The queries return the matching nodes, and a score for each match (higher scores indicate better matches).

[Query Syntax](https://lucene.apache.org/core/5_5_0/queryparser/org/apache/lucene/queryparser/classic/package-summary.html#Overview)

[Learn more about full-text searches](https://graphaware.com/neo4j/2019/01/11/neo4j-full-text-search-deep-dive.html).

Author: Peter W. Rose (pwrose@ucsd.edu)

In [1]:
import datetime
import pandas as pd
from py2neo import Graph

In [2]:
pd.options.display.max_rows = None  # display all rows
pd.options.display.max_columns = None  # display all columsns

#### Connect to COVID-19-Net Knowledge Graph

In [3]:
graph = Graph("bolt://132.249.238.185:7687", user="reader", password="demo")

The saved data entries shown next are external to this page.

-- ==== Sys2Proof/Machine/Storage.lean ====
section
/-! DEFINITION. Storage seen from outside the programs: slot tables, scrubbing and the error log, power and self-refresh (02 R51 to R60,
R65 to R72; 04 R110; 17 R440). -/

namespace Sys2Proof.Machine
open Sys2Proof

/-! ## Slot tables (02 R53 to R56) -/

def slotEntryOk (b w : Nat) : Bool :=
  let fs := slotFields w
  fs.all (fun f => routerPort b f.2 && decide (f.2 ≠ f.1) && (decide (f.1 ≠ 5) || decide (b = 40))) && decide ((fs.map Prod.snd).Nodup)

/-- The staged bank's entries are valid. -/
def stagedOk (b : Nat) (r : Router) : Bool :=
  let bank := 1 - boolNat (bit r.ctl.toNat 1)
  (List.range 256).all fun k => slotEntryOk b (tableWord r bank k)

/-- An armed router swaps its banks, or refuses. Entries that a parity error made unscheduled serve again once swapped in (R58). -/
def Router.swap (b : Nat) (r : Router) : Router :=
  let v := r.ctl.toNat
  if !bit v 2 then r
  else if stagedOk b r then
    let act := boolNat (bit v 1)
    let ctl := setBits (setBits (setBits (setBits v 63 48 (bits v 47 32)) 31 16 0) 2 2 0) 1 1 (1 - act)
    { r with ctl := BitVec.ofNat 64 ctl, bad := r.bad.filter fun k => k / 256 ≠ act }
  else { r with ctl := BitVec.ofNat 64 (setBits (setBits v 3 3 1) 2 2 0) }

/-- A cycle of slot 0 that is not before AT. -/
def swapCycle (s : State) (die : Nat) : Bool := decide ((s.die die).slotSwap.toNat ≤ s.sys.pkgCycle.toNat) && decide (s.sys.pkgCycle.toNat % 256 = 0)

def State.swapSlots (s : State) (die : Nat) : State :=
  if swapCycle s die then
    { s with routers := s.routers.map fun r => if r.1 / 72 = die then (r.1, r.2.swap (r.1 % 72)) else r }
  else s

/-- SLOT_TABLE_SWAP. -/
def execSlotTableSwap (die : Nat) (s : State) : Out := .next (s.swapSlots die)

/-! ## The error log (02 R69) -/

/-- An uncorrectable error ends the context it names, if it names one (R65, R67). DESIGN CHOICE (log 81). -/
def State.lost (s : State) (die : Nat) (ctx : W16) (array loc : Nat) : State :=
  (s.logEvent die ctx array (if ctx = 0 then 2 else 1) loc).endContext ctx

def bayCores (b : Nat) : List Nat := [4 * b, 4 * b + 1, 4 * b + 2, 4 * b + 3]

/-! ## What a scrubber finds (02 R58, R60, R65) -/

/-- Where a unit is logged: its die, ARRAY, LOC. -/
def unitSite : StorageUnit → Nat × Nat × Nat
  | .sliceData pa => (bayOfPa pa / 72, 0, pa)
  | .sliceTag pa => (bayOfPa pa / 72, 1, pa)
  | .slotRow c row => (dieOfCore c, 2, unitLoc (bayOfCore c) (c % 4) row)
  | .queueEntry c q => (dieOfCore c, 3, unitLoc (bayOfCore c) (c % 4) q)
  | .cueFifo c f => (dieOfCore c, 3, unitLoc (bayOfCore c) (c % 4) (16 + f))
  | .regFile c => (dieOfCore c, 4, unitLoc (bayOfCore c) (c % 4) 0)
  | .instrMem c f => (dieOfCore c, 5, unitLoc (bayOfCore c) (c % 4) f)
  | .constBank c w => (dieOfCore c, 6, unitLoc (bayOfCore c) (c % 4) w)
  | .callboardTask d i => (d, 7, i % 65536)
  | .callboardNode d i => (d, 7, i % 65536)
  | .callboardScope d i => (d, 7, i % 65536)
  | .combining d i => (d, 8, i % 65536)
  | .slotEntry b bank slot => (b / 72, 9, unitLoc b 0 (bank * 256 + slot))
  | .transCache b => (b / 72, 10, unitLoc b 0 0)
  | .paramCache b i => (b / 72, 10, unitLoc b 0 i)

/-- The slice of a unit is not being scrubbed: it is not ON. -/
def unitSkipped (s : State) : StorageUnit → Bool
  | .sliceData pa => (s.bay (bayOfPa pa)).power ≠ .on
  | .sliceTag pa => (s.bay (bayOfPa pa)).power ≠ .on
  | _ => false

/-- The nodes that hold the node slots of a die's callboard (13 R348). -/
def slotNodes (s : State) (d : Nat) : List (Nat × Nat) :=
  s.graphs.flatMap fun g => if g.2.die = d then (g.2.nodes.filter fun n => n.2.slot).map fun n => (g.1, n.1) else []

/-- The context an uncorrectable error in a unit ends, 0 for none. -/
def unitVictim (s : State) : StorageUnit → W16
  | .sliceData pa => if s.mem.orphan.contains (lineOf pa) || s.mem.tagLost.contains (lineOf pa) then 0 else Map.get 0 s.mem.tags (lineOf pa)
  | .sliceTag _ => 0
  | .slotRow c row => (Map.get {} (s.core c).acc row).tag
  | .queueEntry c q =>
    (match ((s.core c).queue q).chip with
      | e :: _ => e.tag
      | [] => 0)
  | .cueFifo c f => if (s.core c).cue f = [] then 0 else (s.core c).ctx
  | .regFile c => if (s.core c).sys.task.isSome then (s.core c).ctx else 0
  | .instrMem c f => ((s.core c).frame f).tag
  | .constBank c _ => if (s.core c).sys.task.isSome then (s.core c).ctx else 0
  | .callboardTask d i =>
    (match (taskEntries s d)[i]? with
      | some t => t.ctx
      | none => 0)
  | .callboardNode d i =>
    (match ((slotNodes s d)[i]?).bind fun e => s.graph? e.1 with
      | some g => g.ctx
      | none => 0)
  | .callboardScope d i =>
    (match s.scope? (BitVec.ofNat 16 (d * 16384 + i)) with
      | some x => x.ctx
      | none => 0)
  | .combining d i =>
    (match (s.fab.combs.filter fun e => e.die = d)[i]? with
      | some e => e.ctx
      | none => 0)
  | _ => 0

/-- A task entry of a die's callboard is free. -/
def State.freeEntry (s : State) (d : Nat) (t : Task) : State :=
  { s with nests := s.nests.map fun e => if nestDie s e.2 = d then (e.1, { e.2 with queued := e.2.queued.erase t }) else e }

/-- What an uncorrectable error leaves in its unit. A scope's index is free once the kill of its context has written its curtain.
DESIGN CHOICE (log 109). -/
def unitLeave (s : State) : StorageUnit → State
  | .sliceData pa => s.withMem (s.mem.poisonLine (lineOf pa))
  | .sliceTag pa => s.withMem (s.mem.orphanLine (lineOf pa))
  | .slotRow c row =>
    let x := s.core c
    (match Map.find? x.acc row with
      | some r => s.putCore c { x with acc := Map.set x.acc row { r with poison := true } }
      | none => s.putCore c { x with acc := Map.set x.acc row { poison := true } })
  | .instrMem c f => s.putCore c ((s.core c).putFrame f { (s.core c).frame f with lanes := [], pool := [], empty := true })
  | .constBank c w =>
    let x := s.core c
    s.putCore c { x with mem := { x.mem with bankPoison := setIns x.mem.bankPoison w } }
  | .callboardTask d i =>
    (match (taskEntries s d)[i]? with
      | some t => s.freeEntry d t
      | none => s)
  | .callboardNode d i =>
    (match (slotNodes s d)[i]? with
      | some e =>
        let s1 := s.putNode e.1 e.2 { s.node e.1 e.2 with slot := false }
        s1.putDie d { s1.die d with ready := (s1.die d).ready.filter fun x => x ≠ e }
      | none => s)
  | .callboardScope d i =>
    (match s.scope? (BitVec.ofNat 16 (d * 16384 + i)) with
      | some x => s.putScope (BitVec.ofNat 16 (d * 16384 + i)) { x with kept := false }
      | none => s)
  | .combining d i =>
    (match (s.fab.combs.filter fun e => e.die = d)[i]? with
      | some e => (s.dropComb e).leavePoison e.ctx e.dst 64
      | none => s)
  | _ => s

/-- The entry at place i of a list that starts at place `off`, gone. -/
def eraseAt {α : Type} (l : List α) (off i : Nat) : List α := if off ≤ i then l.eraseIdx (i - off) else l

/-- One entry of the translation caches of a bay and its cores is discarded; which of them is free. DESIGN CHOICE (log 95). -/
def Sys.dropCached (y : Sys) (b i : Nat) : Sys :=
  let two := Map.get [] y.tlb2 b
  let walked := Map.get [] y.walked b
  let ones := (bayCores b).map fun n => (n, Map.get [] y.tlb1 n)
  let k := i % max 1 (two.length + walked.length + (ones.map fun e => e.2.length).sum)
  let (tlb1, _) := ones.foldl (fun (a : Map (List Tlb) × Nat) e => (Map.set a.1 e.1 (eraseAt e.2 a.2 k), a.2 + e.2.length))
    (y.tlb1, two.length + walked.length)
  { y with tlb1 := tlb1, tlb2 := Map.set y.tlb2 b (eraseAt two 0 k), walked := Map.set y.walked b (eraseAt walked two.length k) }

/-- A parity error discards the entry, to be fetched again; a slot-table entry is unscheduled (R58). -/
def unitParity (s : State) : StorageUnit → Option State
  | .slotEntry b bank slot =>
    let r := Map.get {} s.routers b
    some (s.putRouter b { r with bad := setIns r.bad (bank * 256 + slot) })
  | .transCache b => some (s.withSys (s.sys.dropCached b (Config.choice s.free)))
  | .paramCache b i => some (s.putBay b { s.bay b with pbCache := Map.erase (s.bay b).pbCache i })
  | _ => none

/-- What a visit to a unit finds: an error that no code can correct, where one has come about there. -/
def foundIn (s : State) (u : StorageUnit) (found : Ecc) : Ecc :=
  match u with
  | .sliceData pa => if s.mem.damaged.contains (lineOf pa) then .uncorrectable else found
  | .sliceTag pa => if s.mem.tagLost.contains (lineOf pa) then .uncorrectable else found
  | _ => found

/-- A corrected error is logged; an uncorrectable one ends the unit's context and leaves the unit as the table says. -/
def State.found (s : State) (u : StorageUnit) (seen : Ecc) : State :=
  let (die, array, loc) := unitSite u
  let found := foundIn s u seen
  if unitSkipped s u then s
  else match found with
  | .clean => s
  | .corrected =>
    (match unitParity s u with
      | some s1 => s1.logEvent die 0 array 0 loc
      | none => s.logEvent die 0 array 0 loc)
  | .uncorrectable =>
    match unitParity s u with
    | some s1 => s1.logEvent die 0 array 0 loc
    | none =>
      match u with
      | .sliceTag _ => (unitLeave s u).logEvent die 0 array 4 loc
      | _ => (unitLeave s u).lost die (unitVictim s u) array loc

/-- The slice scrubber goes on from the line after the one it has visited. -/
def State.scrubbed (s : State) (u : StorageUnit) : State :=
  match u with
  | .sliceData pa => if unitSkipped s u then s else s.putBay (bayOfPa pa) { s.bay (bayOfPa pa) with scrub := (pa % Config.sliceSize / 64 + 1) % 65536 }
  | _ => s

### Full-text search for a term (word)
Results are ordered by match score ([TermsQuery](https://lucene.apache.org/core/5_5_5/queries/org/apache/lucene/queries/TermsQuery.html)).
Note, queries are case insensitive.

In [4]:
# This query searches for the term "Spike" in the bioentities.
query = """
CALL db.index.fulltext.queryNodes('bioentities', 'Spike') YIELD node, score
RETURN node.name AS name, labels(node), score
"""
df = graph.run(query).to_data_frame()
print('Results:', df.shape[0])
df.head(20)

Results: 62


Unnamed: 0,name,labels(node),score
0,Spike glycoprotein,[ProteinName],8.872746
1,Spike glycoprotein,[ProteinName],8.872746
2,Spike glycoprotein,[ProteinName],8.872746
3,Spike glycoprotein,[ProteinName],8.872746
4,Spike glycoprotein,[ProteinName],8.872746
5,Spike glycoprotein,[ProteinName],8.872746
6,Spike glycoprotein,[ProteinName],8.872746
7,Spike glycoprotein,[ProteinName],8.872746
8,Spike glycoprotein,[ProteinName],8.872746
9,Spike glycoprotein,[ProteinName],8.872746


### Search for an exact Phrase 
For exact matches, enclose the phrase in **double** quotes ([PhraseQuery](https://lucene.apache.org/core/5_5_0/core/org/apache/lucene/search/PhraseQuery.html))

In [5]:
# This query searches for the exact phrase "Spike glycoprotein" in the bioentities.
query = """
CALL db.index.fulltext.queryNodes('bioentities', '"Spike glycoprotein"') YIELD node
WHERE 'Protein' IN labels(node)
RETURN node.name AS name, node.start as start, node.end AS end, node.fullLength AS fullLength, node.accession AS accession, node.proId as proId, 
       node.taxonomyId AS taxonomy, node.sequence AS sequence
ORDER BY taxonomy, start
"""
df = graph.run(query).to_data_frame()
print('Results:', df.shape[0])
df.head()

Results: 15


Unnamed: 0,name,start,end,fullLength,accession,proId,taxonomy,sequence
0,Spike glycoprotein,1.0,1173.0,True,uniprot:P15423,,taxonomy:11137,MFVLLVAYALLHIAGCQTTNGLNTSYSVCNGCVGYSENVFAVESGG...
1,Spike glycoprotein,16.0,1173.0,False,uniprot:P15423,uniprot.chain:PRO_0000037203,taxonomy:11137,CQTTNGLNTSYSVCNGCVGYSENVFAVESGGYIPSDFAFNNWFLLT...
2,Spike glycoprotein,1.0,1353.0,True,uniprot:K9N5Q8,,taxonomy:1263720,MIHSVFLLMFLLTPTESYVDVGPDSVKSACIEVDIQQTFFDKTWPR...
3,Spike glycoprotein,18.0,1353.0,False,uniprot:K9N5Q8,uniprot.chain:PRO_0000422465,taxonomy:1263720,YVDVGPDSVKSACIEVDIQQTFFDKTWPRPIDVSKADGIIYPQGRT...
4,Spike glycoprotein,1.0,1273.0,True,uniprot:P0DTC2,,taxonomy:2697049,MFVFLVLLPLVSSQCVNLTTRTQLPPAYTNSFTRGVYYPDKVFRSS...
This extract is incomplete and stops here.